Up here in the Great White North, we're dampening our dainties over whether the prime minister strong armed a former justice minister to intercede on behalf of a Quebec company with a rich history of corruption at home and abroad. When Canadians get into navel gazing we sometimes lose sight of what's happening elsewhere. For example, the United States.
A gaggle of New York Times reporters, i.e. Haberman et al, have an eye-opening report on how Trump has tried to undermine the New York Southern District prosecutors on the "hush money" scandal.
As federal prosecutors in Manhattan gathered evidence late last year about President Trump’s role in silencing women with hush payments during the 2016 campaign, Mr. Trump called Matthew G. Whitaker, his newly installed attorney general, with a question. He asked whether Geoffrey S. Berman, the United States attorney for the Southern District of New York and a Trump ally, could be put in charge of the widening investigation, according to several American officials with direct knowledge of the call.
Mr. Whitaker, who had privately told associates that part of his role at the Justice Department was to “jump on a grenade” for the president, knew he could not put Mr. Berman in charge, since Mr. Berman had already recused himself from the investigation. The president soon soured on Mr. Whitaker, as he often does with his aides, and complained about his inability to pull levers at the Justice Department that could make the president’s many legal problems go away.

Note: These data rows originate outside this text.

/-- PRP_SINGLE_LAN_TIMEOUT: a source heard on one LAN only for 5 s is logged, once until it is heard on the other. -/
def execPrpSingleLanTimeout (mac : BitVec 48) (s : State) : Out :=
  match s.hst.nodes.find? (fun n => n.mac == mac) with
  | none => .next s
  | some n =>
    match singleLan s.bat.num n with
    | some lan =>
      if n.logged.isSome then .next s
      else
        let put := fun (x : PrpNode) => if x.mac == mac then { x with logged := some lan } else x
        .next (logEv { s with hst := { s.hst with nodes := s.hst.nodes.map put } } 82 3 (b2n lan))
    | none => .next s

/-! ## Time (R40 to R42, R333) -/

/-- PTP is on. -/
def ptpOn (s : State) : Bool := s.cfg.network.isSome && (netRec s).ptp == 1

/-- A sync state entered, with its event (R412). -/
def enterSync (s : State) (x : SyncState) : State :=
  if s.bat.sync == x then s
  else
    let s := { s with bat := { s.bat with sync := x, goodRun := 0 } }
    logEv s 125 1 (syncCode s)

/-- The grandmaster is lost: HOLDOVER from LOCKED or ACQUIRING, the trim at the last frequency estimate (R40, R42). One that
goes on sending Announce is accepted anew at the next edge: when an accepted master counts as accepted again the manual does
not say. DESIGN CHOICE, log entry 65. -/
def loseMaster (s : State) : State :=
  let s := { s with hst := { s.hst with gm := none, ptpPort := 0 } }
  if s.bat.sync == .locked || s.bat.sync == .acquiring then
    enterSync { s with bat := { s.bat with trim := s.bat.freqEst, holdMs := 0 } } .holdover
  else s

/-- The first of two lists of equal length comes first in dictionary order. -/
def dictLess : List Nat → List Nat → Bool
  | x :: l, y :: m => x < y || (x == y && dictLess l m)
  | _, _ => false

/-- Whether the master of `a` is better than that of `b` under the default BMCA: the data sets of IEEE 1588 in their
order, and for one grandmaster the shorter path. -/
def betterMaster (a b : Announce) : Bool :=
  let key := fun (x : Announce) => [x.priority1.toNat, x.clockClass.toNat, x.accuracy.toNat, x.variance.toNat, x.priority2.toNat,
    x.gmId.toNat, x.steps.toNat]
  dictLess (key a) (key b)

/-- A master may be accepted: clockClass 6 or 7 (R333). -/
def goodMaster (a : Announce) : Bool := a.clockClass == 6 || a.clockClass == 7

/-- The Announce of a port not older than three intervals. PRESUMED, log entry 26: the interval is 1 s. -/
def liveAnnounce (s : State) (p : NetPort) : Option Announce :=
  match p with
  | .netA => if s.bat.num ≤ s.hst.annA + 3000 then s.hst.gmA else none
  | .netB => if s.bat.num ≤ s.hst.annB + 3000 then s.hst.gmB else none

/-- The best master across both ports, with its port. -/
def bestMaster (s : State) : Option (Announce × NetPort) :=
  match liveAnnounce s .netA, liveAnnounce s .netB with
  | some a, some b => if betterMaster b a then some (b, .netB) else some (a, .netA)
  | some a, none => some (a, .netA)
  | none, some b => some (b, .netB)
  | none, none => none

/-- PTP port code (R341). -/
def ptpCode : NetPort → Nat
  | .netA => 1
  | .netB => 2

/-- The choice of the grandmaster: a new one is accepted, or the one in use is kept or lost (R40, R333). -/
def chooseMaster (s : State) : State :=
  match bestMaster s with
  | none => if s.hst.gm.isSome then loseMaster s else s
  | some (a, p) =>
    if (s.hst.gm.map (·.gmId)) == some a.gmId then { s with hst := { s.hst with gm := some a, leapKnown := a.utcValid } }
    else
      let s := { s with hst := { s.hst with gm := some a, leapKnown := a.utcValid, ptpPort := ptpCode p, syncAt := s.bat.num } }
      let s := logEv s (netSource p) 6 a.clockClass.toNat
      if s.bat.sync == .free || s.bat.sync == .holdover then enterSync s .acquiring else s

/-- What a port holds after an Announce: the better of the one held and the new one; the same master's newest; none when
that master's class no longer qualifies. -/
def holdAnnounce (old : Option Announce) (a : Announce) : Option Announce :=
  match old with
  | none => if goodMaster a then some a else none
  | some o =>
    if o.gmId == a.gmId then (if goodMaster a then some a else none)
    else if goodMaster a && betterMaster a o then some a else some o

/-- PTP_ANNOUNCE_RECEIVED. -/
def execPtpAnnounceReceived (a : Announce) (s : State) : Out :=
  if !ptpOn s || !netHears s || !portUsed s a.port || a.domain.toNat != (netRec s).domain then .next s
  else
    let n := holdAnnounce (liveAnnounce s a.port) a
    let kept := n.any (fun x => x.gmId == a.gmId)
    let h := match a.port with
      | .netA => { s.hst with gmA := n, annA := if kept then s.bat.num else s.hst.annA }
      | .netB => { s.hst with gmB := n, annB := if kept then s.bat.num else s.hst.annB }
    .next (chooseMaster { s with hst := h })

/-- The batten of the last Sync on a port is at most 2 s old, and the port has a link: its Sync is usable. DESIGN CHOICE, log
entry 27. -/
def syncLive (s : State) (p : NetPort) : Bool :=
  let at_ := match p with
    | .netA => s.hst.syncA
    | .netB => s.hst.syncB
  linkUp (linkOf s p) && at_.any (fun b => s.bat.num ≤ b + 2000)

/-- A Sync comes from a master the port has accepted: of PTP_DOMAIN, from the clock whose live Announce the port holds, and of
the grandmaster in use (R333). -/
def syncKnown (s : State) (m : SyncMeas) : Bool :=
  m.domain.toNat == (netRec s).domain
    && (liveAnnounce s m.port).any (fun a => a.source == m.source && (s.hst.gm.map (·.gmId)) == some a.gmId)

/-- The port time is taken from, after a Sync on `p`: under PRP the other port takes over when Sync from the one in use is no
longer usable (R333). -/
def takePort (s : State) (p : NetPort) : State :=
  let other := match p with
    | .netA => NetPort.netB
    | .netB => .netA
  if prpMode s && s.hst.ptpPort == ptpCode other && !syncLive s other then { s with hst := { s.hst with ptpPort := ptpCode p } } else s

/-- A trim held to ±60 ppm (R39, R44). -/
def holdTrim (t : Int) : Int := max (-6000) (min t 6000)

/-- The phase term of the trim: within ±40 ppm, otherwise not stated (R41, log entry 6). -/
def phaseTerm (n : Nat) : Int := ((Config.freeWord n).toNat % 8001 : Nat) - 4000

/-- A usable Sync: offset, frequency estimate, trim, the time of the edge, the steps to and from LOCKED (R40, R41, R336). -/
def takeSync (s : State) (m : SyncMeas) : State :=
  let (n, s) := takeFresh s
  let good := absI m.offset ≤ 1000
  let run := if good then s.bat.goodRun + 1 else 0
  let s := { s with
    hst := { s.hst with syncAt := s.bat.num }
    bat := { s.bat with
      utc := some (s.bat.num, m.edge), offset := m.offset, freqEst := holdTrim m.freq
      trim := holdTrim (holdTrim m.freq + phaseTerm n), goodRun := run } }
  if s.bat.sync == .locked && !good then enterSync s .acquiring
  else if s.bat.sync == .acquiring && 4 ≤ run then enterSync s .locked
  else s

/-- PTP_SYNC_RECEIVED. -/
def execPtpSyncReceived (m : SyncMeas) (s : State) : Out :=
  if !ptpOn s || !netHears s || !portUsed s m.port || !syncKnown s m then .next s
  else
    let s := takePort s m.port
    let h := match m.port with
      | .netA => { s.hst with syncA := some s.bat.num }
      | .netB => { s.hst with syncB := some s.bat.num }
    let s := { s with hst := h }
    if s.hst.gm.isSome && s.hst.ptpPort == ptpCode m.port && (s.bat.sync == .acquiring || s.bat.sync == .locked) then
      .next (takeSync s m)
    else .next s

/-- No usable Sync for 3 s (R40). -/
def syncLoss (s : State) : State :=
  if (s.bat.sync == .locked || s.bat.sync == .acquiring) && s.hst.syncAt + 3000 ≤ s.bat.num then loseMaster s else s

/-- SYNC_LOSS_TIMEOUT. -/
def execSyncLossTimeout (s : State) : Out := .next (syncLoss s)

/-- A PTP frame leaves, without a trailer (R332, R333). -/
def ptpSend (s : State) (t : NetTx) : State := { s with hst := { s.hst with netSent := s.hst.netSent ++ [⟨t, none⟩] } }

/-- PDELAY_TIMER: a request on each port every second (R333). -/
def execPdelayTimer (s : State) : Out :=
  if !ptpOn s then .next s
  else
    let s := if portSends s .netA then ptpSend s (.pdelayReq .netA) else s
    .next (if portSends s .netB then ptpSend s (.pdelayReq .netB) else s)

/-- PDELAY_MESSAGE_RECEIVED: a request is answered two-step; a response gives the mean path delay of the port. -/
def execPdelayMessageReceived (port : NetPort) (m : PdelayMsg) (s : State) : Out :=
  if !ptpOn s || !netHears s || !portUsed s port then .next s
  else match m with
  | .request => if portSends s port then .next (ptpSend s (.pdelayResp port)) else .next s
  | .response d =>
    .next (match port with
      | .netA => { s with hst := { s.hst with pdelayA := d } }
      | .netB => { s with hst := { s.hst with pdelayB := d } })

/-! ## GOOSE subscriptions (R337, R338) -/

/-- A record's PORT takes frames of a network port. -/
def goosePortTakes (port : Nat) (p : NetPort) : Bool :=
  match p with
  | .netA => port == 0 || port == 2
  | .netB => port == 1 || port == 2

/-- The event source of a record's port: the PRP pair's is NETA's (R410). -/
def gooseSource (port : Nat) : Nat := if port = 1 then 83 else 82

/-- A goID as its record holds it: padded with zeros to 16 octets. -/
def padId (l : List Byte) : List Byte := (l ++ List.replicate 16 0#8).take 16

/-- A frame matches a subscription (R337). -/
def gooseMatches (r : GooseRec) (g : GooseFrame) : Bool :=
  r.dir == 2 && r.dstMac == g.dst.toNat && r.appid == g.appid.toNat && padId r.goId == padId g.goId && g.goId.length ≤ 16
    && goosePortTakes r.port g.port

/-- The members are those of the content (R334). -/
def membersOk (content : Nat) (ms : List GooseMember) : Bool :=
  if content = 0x41 then ms.length == 4 && ms.all (fun m => m.isBool && m.value.isSome) else ms.length ≤ 8

/-- The strings an OPEN REQUEST opens: members TRUE, with a good Quality or none, of configured strings (R338). -/
def requestedStrings (s : State) (ms : List GooseMember) : BitVec 4 :=
  maskOf 4 (fun k => hasStr s k && match ms[k]? with
    | some m => m.value.any (· != 0) && (m.quality.getD 0 == 0)
    | none => false)

/-- A displaced order is answered with NOT PERMITTED, as Ridge would have done (R338). -/
def displaceOrder (s : State) (n : Fin 8) (o : Order) : State :=
  if !o.result then s
  else
    let rs := if o.strings == 0 then List.replicate 4 OrderResult.notConfigured
      else (List.range 4).map (fun k => if o.strings.getLsbD k then .notPermitted else .notAddressed)
    let r : ResReg := { res := rs, code := orderCode o.kind, winner := 15, batten := nextBatten s % 2 ^ 32 }
    let m := mkMsg s (.session n) kindRESULT o.seq 0 (resultPayload r)
    { s with hst := { s.hst with release := s.hst.release ++ [(m, if o.pool then 2 else 1)] } }

/-- The OPEN of an OPEN REQUEST, latched for the next edge: it joins the PROTECT session's OPEN, or takes the place of another
order of that session (R338). -/
def latchRequest (s : State) (mask : BitVec 4) : State :=
  if mask == 0 || !operating s || !coresRun s then s
  else match protectSess s with
  | none => s
  | some n =>
    let s := { s with hst := { s.hst with openLatches := satAdd 16 s.hst.openLatches 1 }, pwr := { s.pwr with quietMs := 0 } }
    let mine := fun (o : Order) => o.src == some n
    let put := fun (l : List Order) => { s with rdg := { s.rdg with incoming := l } }
    match s.rdg.incoming.find? mine with
    | some o =>
      if o.kind == .opening then
        put (s.rdg.incoming.map (fun x => if mine x then { x with strings := x.strings ||| mask } else x))
      else
        displaceOrder (put (s.rdg.incoming.filter (fun x => !mine x) ++ [⟨some n, .opening, mask, false, 0, 0, false, false⟩])) n o
    | none => put (s.rdg.incoming ++ [⟨some n, .opening, mask, false, 0, 0, false, false⟩])

/-- A matching frame refreshes the supervision; a return is logged (R337). -/
def gooseHeard (s : State) (k : Nat) (ttl : Nat) : State :=
  let was := (vget s.hst.goose k).st
  let s := modGoose s k (fun g => { g with st := .valid, lastAt := s.bat.num, ttl := ttl })
  if was == .lost then logEv s (gooseSource (gooseRec s k).port) 5 k else s

/-- A matching frame on subscription `k`: one in simulation or test, or with other members, is counted and not acted on;
otherwise its values are stored, and a new state or the first frame acts (R337, R338). -/
def gooseTake (s : State) (k : Nat) (g : GooseFrame) : State :=
  let s := gooseHeard s k g.ttl
  let content := (gooseRec s k).content
  if g.simulation || !membersOk content g.members then
    { s with hst := { s.hst with notActed := satAdd 16 s.hst.notActed 1 } }
  else
    let r := vget s.hst.goose k
    let new := r.first || r.stNum != g.stNum.toNat
    let vals := Vector.ofFn (fun (i : Fin 8) => match g.members[i.val]? with
      | some m => m.value.getD 0xFFFFFFFF
      | none => 0)
    let s := modGoose s k (fun r => { r with first := false, stNum := g.stNum.toNat, vals := vals })
    if new && content = 0x41 then latchRequest s (requestedStrings s g.members) else s

/-- GOOSE_FRAME_RECEIVED: a duplicate is discarded and counted (R332); every subscription the frame matches takes it. -/
def execGooseFrameReceived (g : GooseFrame) (s : State) : Out :=
  .next (netFrame s g.port g.src (fun s =>
    forEach ((List.range s.cfg.goose.length).filter (fun k => gooseMatches (gooseRec s k) g)) (fun s k => gooseTake s k g) s))

/-- The time within which a subscription must hear a frame [battens] (R337). -/
def gooseWait (s : State) (k : Nat) : Nat :=
  if (gooseRec s k).heartbeat = 0 then (vget s.hst.goose k).ttl else (gooseRec s k).heartbeat

/-- GOOSE_SUBSCRIPTION_LOST. -/
def execGooseSubscriptionLost (k : Fin 24) (s : State) : Out :=
  let r := vget s.hst.goose k.val
  if r.st == .valid && r.lastAt + gooseWait s k.val ≤ s.bat.num then
    .next (logEv (modGoose s k.val (fun g => { g with st := .lost, first := true })) (gooseSource (gooseRec s k.val).port) 4 k.val)
  else .next s

end Sys2Proof.Machine
end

...An examination by The New York Times reveals the extent of an even more sustained, more secretive assault by Mr. Trump on the machinery of federal law enforcement. Interviews with dozens of current and former government officials and others close to Mr. Trump, as well as a review of confidential White House documents, reveal numerous unreported episodes in a two-year drama.It's a long article but well worth the read if only to refresh one's appreciation for the depth of Trump's corruption. We can only hope that Robert Mueller and other federal prosecutors are just sitting on a stack of soon-to-be unsealed indictments.